Webinar: Waves of Insight from Data to AI for optimizing operations
by Damiaan Zwietering, Sales Engineer Data & AI at IBM
30 January 2024 at 11 h. on the Asset Performance Platform
We have been using data to optimize operations in asset management for years and every now and then a new wave of technology comes along that improves your insight and enables even better streamlining. To understand the implications of the most recent wave of Generative AI, we place it in the historical context of reporting, statistics and machine learning. This will help you understand what it could mean for your organization and enable you to take the right steps in adopting this new technology.

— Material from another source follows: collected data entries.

-- ==== Sys2Proof/Decode.lean ====
section
/-! DEFINITION. Decoding instruction words (R26 to R45), total on every list of words, and the encoder written from
the same layouts. Fields are taken and placed as numbers, so that both directions are arithmetic. -/

namespace Sys2Proof

/-- Why a word is no instruction. All but `truncated` raise IllegalEncoding (R28); `truncated` says that the list
handed to the decoder ends inside the instruction, which the machine never does (R27). -/
inductive DecodeErr where
  | truncated
  | unassignedMajor
  | badLength
  | badFields
  | unassignedOpx
  deriving DecidableEq, Repr

/-- Bits [lo+n-1:lo] of a number. -/
def bits (w lo n : Nat) : Nat := w / 2 ^ lo % 2 ^ n

/-- Bit lo of a number. -/
def bitAt (w lo : Nat) : Bool := w / 2 ^ lo % 2 == 1

/-- 1 for a set bit. -/
def bitNat (b : Bool) : Nat := if b then 1 else 0

/-- Words of the instruction whose first word is `w` (R26). -/
def instrLength (w : Word) : Nat :=
  match bits w.toNat 30 2 with
  | 0 => 1
  | 1 => 2
  | 2 => 3
  | _ => 5

/-! ### Layouts -/

/-- R29. -/
def BaseOps.ofNat (w : Nat) : BaseOps :=
  { d := .ofNat 7 (bits w 17 7), a := .ofNat 7 (bits w 10 7), alr := bitAt w 9, b := .ofNat 7 (bits w 2 7),
    blr := bitAt w 1, bk := bitAt w 0 }

/-- R29, without LEN and MAJOR. -/
def BaseOps.toNat (f : BaseOps) : Nat :=
  f.d.toNat * 2 ^ 17 + f.a.toNat * 2 ^ 10 + bitNat f.alr * 2 ^ 9 + f.b.toNat * 2 ^ 2 + bitNat f.blr * 2
    + bitNat f.bk

/-- R30. -/
def Base1.ofNat (w : Nat) : Base1 :=
  { d := .ofNat 7 (bits w 17 7), b := .ofNat 7 (bits w 2 7), blr := bitAt w 1, bk := bitAt w 0 }

/-- R30: A and ALR are zero. -/
def Base1.toNat (f : Base1) : Nat :=
  f.d.toNat * 2 ^ 17 + f.b.toNat * 2 ^ 2 + bitNat f.blr * 2 + bitNat f.bk

/-- R32. -/
def F20Word.ofNat (w : Nat) : F20Word := { d := .ofNat 4 (bits w 20 4), imm := .ofNat 20 (bits w 0 20) }

/-- R32, without LEN and MAJOR. -/
def F20Word.toNat (f : F20Word) : Nat := f.d.toNat * 2 ^ 20 + f.imm.toNat

/-- R45. -/
def ClauseWord.ofNat (w : Nat) : ClauseWord :=
  { wait := .ofNat 12 (bits w 12 12), setA := .ofNat 4 (bits w 8 4), setB := .ofNat 4 (bits w 4 4),
    rgn := bitAt w 3, yld := bitAt w 2 }

/-- R45, without LEN and MAJOR. -/
def ClauseWord.toNat (h : ClauseWord) : Nat :=
  h.wait.toNat * 2 ^ 12 + h.setA.toNat * 2 ^ 8 + h.setB.toNat * 2 ^ 4 + bitNat h.rgn * 8 + bitNat h.yld * 4

/-- The bits [8:0] that every base word with a literal holds: B = 0x7F, BLR = 0, BK = 1 (R31). -/
def litB : Nat := 0x1FD

/-- R34. -/
def Ext.ofWords (w0 w1 w2 : Nat) (lit : Option DWord) : Ext :=
  { guard := .ofNat 7 (bits w0 13 7), neg := bitAt w0 12, alr := bitAt w0 11, blr := bitAt w0 10,
    clr := bitAt w0 9, mod := .ofNat 9 (bits w0 0 9), d := .ofNat 8 (bits w1 24 8), a := .ofNat 8 (bits w1 16 8),
    b := .ofNat 8 (bits w1 8 8), c := .ofNat 8 (bits w1 0 8), imm := .ofNat 32 w2, lit := lit }

/-- R34: word0 without LEN and OPX. -/
def Ext.word0 (e : Ext) : Nat :=
  e.guard.toNat * 2 ^ 13 + bitNat e.neg * 2 ^ 12 + bitNat e.alr * 2 ^ 11 + bitNat e.blr * 2 ^ 10
    + bitNat e.clr * 2 ^ 9 + e.mod.toNat

/-- R34: word1. -/
def Ext.word1 (e : Ext) : Nat := e.d.toNat * 2 ^ 24 + e.a.toNat * 2 ^ 16 + e.b.toNat * 2 ^ 8 + e.c.toNat

/-! ### The base-major map (R33) -/

/-- A two-operand base major with its two forms. -/
structure BaseRow where
  major : Nat
  reg : BaseOps → Instr
  lit : BaseLit → Instr

/-- A single-source base major with its two forms. -/
structure BaseRow1 where
  major : Nat
  reg : Base1 → Instr
  lit : Base1Lit → Instr

/-- Majors 0x01 to 0x1A and 0x20 to 0x22. -/
def baseRows : List BaseRow :=
  [ ⟨0x01, .iaddBase, .iaddBaseLit⟩,
    ⟨0x02, .isubBase, .isubBaseLit⟩,
    ⟨0x03, .imulBase, .imulBaseLit⟩,
    ⟨0x04, .imulhBase, .imulhBaseLit⟩,
    ⟨0x05, .iminBase, .iminBaseLit⟩,
    ⟨0x06, .imaxBase, .imaxBaseLit⟩,
    ⟨0x07, .andBase, .andBaseLit⟩,
    ⟨0x08, .orBase, .orBaseLit⟩,
    ⟨0x09, .xorBase, .xorBaseLit⟩,
    ⟨0x0A, .andnBase, .andnBaseLit⟩,
    ⟨0x0B, .shlBase, .shlBaseLit⟩,
    ⟨0x0C, .shrBase, .shrBaseLit⟩,
    ⟨0x0D, .sarBase, .sarBaseLit⟩,
    ⟨0x0E, .rolBase, .rolBaseLit⟩,
    ⟨0x0F, .lea1Base, .lea1BaseLit⟩,
    ⟨0x10, .lea2Base, .lea2BaseLit⟩,
    ⟨0x11, .lea3Base, .lea3BaseLit⟩,
    ⟨0x12, .faddBase, .faddBaseLit⟩,
    ⟨0x13, .fmulBase, .fmulBaseLit⟩,
    ⟨0x14, .ffmaDmBase, .ffmaDmBaseLit⟩,
    ⟨0x15, .ffmaAccBase, .ffmaAccBaseLit⟩,
    ⟨0x16, .fminBase, .fminBaseLit⟩,
    ⟨0x17, .fmaxBase, .fmaxBaseLit⟩,
    ⟨0x18, .padd16Base, .padd16BaseLit⟩,
    ⟨0x19, .pmul16Base, .pmul16BaseLit⟩,
    ⟨0x1A, .pfma16AccBase, .pfma16AccBaseLit⟩,
    ⟨0x20, .ldB32Base, .ldB32BaseLit⟩,
    ⟨0x21, .stB32Base, .stB32BaseLit⟩,
    ⟨0x22, .ldqB32Base, .ldqB32BaseLit⟩ ]

/-- Majors 0x1B to 0x1F. -/
def baseRows1 : List BaseRow1 :=
  [ ⟨0x1B, .movBase, .movBaseLit⟩,
    ⟨0x1C, .popcBase, .popcBaseLit⟩,
    ⟨0x1D, .clzBase, .clzBaseLit⟩,
    ⟨0x1E, .brevBase, .brevBaseLit⟩,
    ⟨0x1F, .notBase, .notBaseLit⟩ ]

/-- F20 majors 0x30 to 0x34. -/
def f20Of : Nat → Option (F20Word → Instr)
  | 0x30 => some .faddI
  | 0x31 => some .fmulI
  | 0x32 => some .fminI
  | 0x33 => some .fmaxI
  | 0x34 => some .fmovI
  | _ => none

/-- The slot operation of a two-operand major. -/
def op2Of : Nat → Option Op2
  | 0x01 => some .iadd
  | 0x02 => some .isub
  | 0x03 => some .imul
  | 0x04 => some .imulh
  | 0x05 => some .imin
  | 0x06 => some .imax
  | 0x07 => some .and
  | 0x08 => some .or
  | 0x09 => some .xor
  | 0x0A => some .andn
  | 0x0B => some .shl
  | 0x0C => some .shr
  | 0x0D => some .sar
  | 0x0E => some .rol
  | 0x0F => some .lea1
  | 0x10 => some .lea2
  | 0x11 => some .lea3
  | 0x12 => some .fadd
  | 0x13 => some .fmul
  | 0x14 => some .ffmaDm
  | 0x15 => some .ffmaAcc
  | 0x16 => some .fmin
  | 0x17 => some .fmax
  | 0x18 => some .padd16
  | 0x19 => some .pmul16
  | 0x1A => some .pfma16Acc
  | _ => none

/-- Its major. -/
def Op2.major : Op2 → Nat
  | .iadd => 0x01
  | .isub => 0x02
  | .imul => 0x03
  | .imulh => 0x04
  | .imin => 0x05
  | .imax => 0x06
  | .and => 0x07
  | .or => 0x08
  | .xor => 0x09
  | .andn => 0x0A
  | .shl => 0x0B
  | .shr => 0x0C
  | .sar => 0x0D
  | .rol => 0x0E
  | .lea1 => 0x0F
  | .lea2 => 0x10
  | .lea3 => 0x11
  | .fadd => 0x12
  | .fmul => 0x13
  | .ffmaDm => 0x14
  | .ffmaAcc => 0x15
  | .fmin => 0x16
  | .fmax => 0x17
  | .padd16 => 0x18
  | .pmul16 => 0x19
  | .pfma16Acc => 0x1A

/-- The slot operation of a single-source major. -/
def op1Of : Nat → Option Op1
  | 0x1B => some .mov
  | 0x1C => some .popc
  | 0x1D => some .clz
  | 0x1E => some .brev
  | 0x1F => some .not
  | _ => none

/-- Its major. -/
def Op1.major : Op1 → Nat
  | .mov => 0x1B
  | .popc => 0x1C
  | .clz => 0x1D
  | .brev => 0x1E
  | .not => 0x1F

/-- The slot operation of an F20 major. -/
def opFOf : Nat → Option OpF
  | 0x30 => some .fadd
  | 0x31 => some .fmul
  | 0x32 => some .fmin
  | 0x33 => some .fmax
  | 0x34 => some .fmov
  | _ => none

/-- Its major. -/
def OpF.major : OpF → Nat
  | .fadd => 0x30
  | .fmul => 0x31
  | .fmin => 0x32
  | .fmax => 0x33
  | .fmov => 0x34

/-- The slot operation of a memory major. -/
def opMOf : Nat → Option OpM
  | 0x20 => some .ld
  | 0x21 => some .st
  | 0x22 => some .ldq
  | _ => none

/-- Its major. -/
def OpM.major : OpM → Nat
  | .ld => 0x20
  | .st => 0x21
  | .ldq => 0x22

/-! ### Decoding -/

/-- A slot word of a pair: LEN 00 and a major of the slot sets (R41, R42); the slot's own checks are `PairWord.ok`. -/
def decodeSlot (w : Nat) : Option Slot :=
  if bits w 30 2 = 0 then
    let major := bits w 24 6
    match op2Of major with
    | some o => some (.two o (.ofNat w))
    | none =>
      match op1Of major with
      | some o => if bits w 9 8 = 0 then some (.one o (.ofNat w)) else none
      | none =>
        match opFOf major with
        | some o => some (.f20 o (.ofNat w))
        | none =>
          match opMOf major with
          | some o => some (.mem o (.ofNat w))
          | none => none
  else none

/-- Refuse what the well-formedness checks refuse (R28). -/
def checked (i : Instr) (n : Nat) : Except DecodeErr (Instr × Nat) :=
  if i.wf then .ok (i, n) else .error .badFields

/-- A base word with LEN 00 (R29 to R33, R45). -/
def decodeBase (w : Nat) : Except DecodeErr (Instr × Nat) :=
  let major := bits w 24 6
  if major = 0x3F then
    if bits w 0 2 = 0 then checked (.clause (.ofNat w)) 1 else .error .badFields
  else if major = 0x23 then .error .badLength
  else
    match f20Of major with
    | some make => checked (make (.ofNat w)) 1
    | none =>
      match baseRows1.find? (fun r => r.major == major) with
      | some r => if bits w 9 8 = 0 then checked (r.reg (.ofNat w)) 1 else .error .badFields
      | none =>
        match baseRows.find? (fun r => r.major == major) with
        | some r => checked (r.reg (.ofNat w)) 1
        | none => .error .unassignedMajor

/-- A base word with LEN 01 and its literal (R31, R33). -/
def decodeBaseLit (w : Nat) (lit : Word) : Except DecodeErr (Instr × Nat) :=
  let major := bits w 24 6
  if major = 0x3F ∨ (f20Of major).isSome then .error .badLength
  else if major = 0x23 then
    if bits w 0 24 = litB then checked (.braBase lit) 2 else .error .badFields
  else
    match baseRows1.find? (fun r => r.major == major) with
    | some r =>
      if bits w 0 17 = litB then checked (r.lit { d := .ofNat 7 (bits w 17 7), lit := lit }) 2
      else .error .badFields
    | none =>
      match baseRows.find? (fun r => r.major == major) with
      | some r =>
        if bits w 0 9 = litB then
          checked (r.lit { d := .ofNat 7 (bits w 17 7), a := .ofNat 7 (bits w 10 7), alr := bitAt w 9, lit := lit }) 2
        else .error .badFields
      | none => .error .unassignedMajor

/-- An extended word with LEN 10 or 11 that is no pair (R34 to R44). -/
def decodeExt (w0 w1 w2 : Nat) (lit : Option DWord) (n : Nat) : Except DecodeErr (Instr × Nat) :=
  match extRow (bits w0 20 10) with
  | some r => checked (r.make (.ofWords w0 w1 w2 lit)) n
  | none => .error .unassignedOpx

/-- A pair (R41, R42). -/
def decodePair (w0 w1 w2 : Nat) : Except DecodeErr (Instr × Nat) :=
  if bits w0 0 12 = 0 then
    match decodeSlot w1, decodeSlot w2 with
    | some sp, some st =>
      checked (.pair { guard := .ofNat 7 (bits w0 13 7), neg := bitAt w0 12, span := sp, strand := st }) 3
    | _, _ => .error .badFields
  else .error .badFields

/-- The instruction at the head of a list of code words and how many words it takes (R26). -/
def decodeWords : List Word → Except DecodeErr (Instr × Nat)
  | [] => .error .truncated
  | w0 :: rest =>
    match bits w0.toNat 30 2 with
    | 0 => decodeBase w0.toNat
    | 1 =>
      match rest with
      | lit :: _ => decodeBaseLit w0.toNat lit
      | _ => .error .truncated
    | 2 =>
      match rest with
      | w1 :: w2 :: _ =>
        if bits w0.toNat 20 10 = 0x3FF then decodePair w0.toNat w1.toNat w2.toNat
        else decodeExt w0.toNat w1.toNat w2.toNat none 3
      | _ => .error .truncated
    | _ =>
      match rest with
      | w1 :: w2 :: w3 :: w4 :: _ =>
        decodeExt w0.toNat w1.toNat w2.toNat (some (w4 ++ w3)) 5
      | _ => .error .truncated

/-- The word held by four bytes in memory order (R3). -/
def wordOfBytes (b0 b1 b2 b3 : Byte) : Word := b3 ++ b2 ++ b1 ++ b0

/-- The whole words of a list of bytes, in address order. -/
def wordsOfBytes : List Byte → List Word
  | b0 :: b1 :: b2 :: b3 :: rest => wordOfBytes b0 b1 b2 b3 :: wordsOfBytes rest
  | _ => []

/-- Decoding from bytes as they stand in memory. -/
def decode (bs : List Byte) : Except DecodeErr (Instr × Nat) := decodeWords (wordsOfBytes bs)

/-- The five 32-bit words of a number, the first in its low bits: the longest instruction (R26). -/
def tableWords (w : Nat) : List Word :=
  (List.range 5).map fun k => BitVec.ofNat 32 (w / 2 ^ (32 * k))

/-- What the decoder reads from the words of `w`, bit 0 being bit 0 of word0 and each further word standing 32 bits
higher; the bits from `nbits` up are zero. -/
def decodeTableWord (nbits w : Nat) : Option Instr :=
  match decodeWords (tableWords (w % 2 ^ nbits)) with
  | .ok (i, _) => some i
  | .error _ => none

Examples which will be explained during this presentation are:
Failure Mode Context Understanding
Identify common failure points and paths to failure for new assets to improve predictive maintenance and reliability programs
- Understanding how assets fail is crucial in providing preventative maintenance and reducing asset downtime.
- Failure Mode and Effects Analysis provides key insights into this area.
- However, FMEA data is not available for many different kinds of assets and it can take time to acquire
- Reduced time to value for asset classes where we have less experience
- More accurate failure assessments and preventative maintenance plans
- Automated creation of maintenance strategies for new assets & clients
Work Order Intelligence
Automatically identify and correct inaccurate failure codes in Asset Management work orders.
- Understanding why a work order was created is key in finding patterns and in optimizing operations
- The collection of failure mode information in work orders is typically manual and very error prone.
- Clients often do not collect data for all of their asset classes and it can take a significant amount of time to build up an adequate history of failure data
- Dramatically reduce the effort required to capture and maintain accurate failure code data
- Better understanding of the patterns of failures and potential problem parts
- Automatic approval of typical workorders enabling technicians to focus on solving the problems
Scope 3 GHG Emissions Estimation
Understand your carbon footprint by leveraging the power of generative AI to get more accurate estimates of Scope 3 emissions.
- Companies make estimates of their Scope 3 emissions based on data shared from their trading partners
- Many suppliers do not measure their emissions or if they do may not be open to sharing based on contractual or IP considerations
- While there is guidance on standardized reporting formats from the GHG Protocol, there is significant variance in the metrics and calculations that companies use
- Collecting the data and calculating the metrics is resource-intensive requiring specialized expertise
- Significantly more accurate estimates of their actual Scope 3 emissions
- Tractable and auditable reporting for Scope 3
- Dramatic reduction in effort and expertise required for fulfill business and regulatory requirements
About the speaker
Damiaan Zwietering is an IBM specialist who dedicates his career to achieving real world results innovating with information. He was a developer, consultant, architect and developer advocate in the area of data warehousing, business intelligence and advanced analytics before his current position as a sales engineer for Data & AI, specializing in the responsible application of machine learning and artificial intelligence.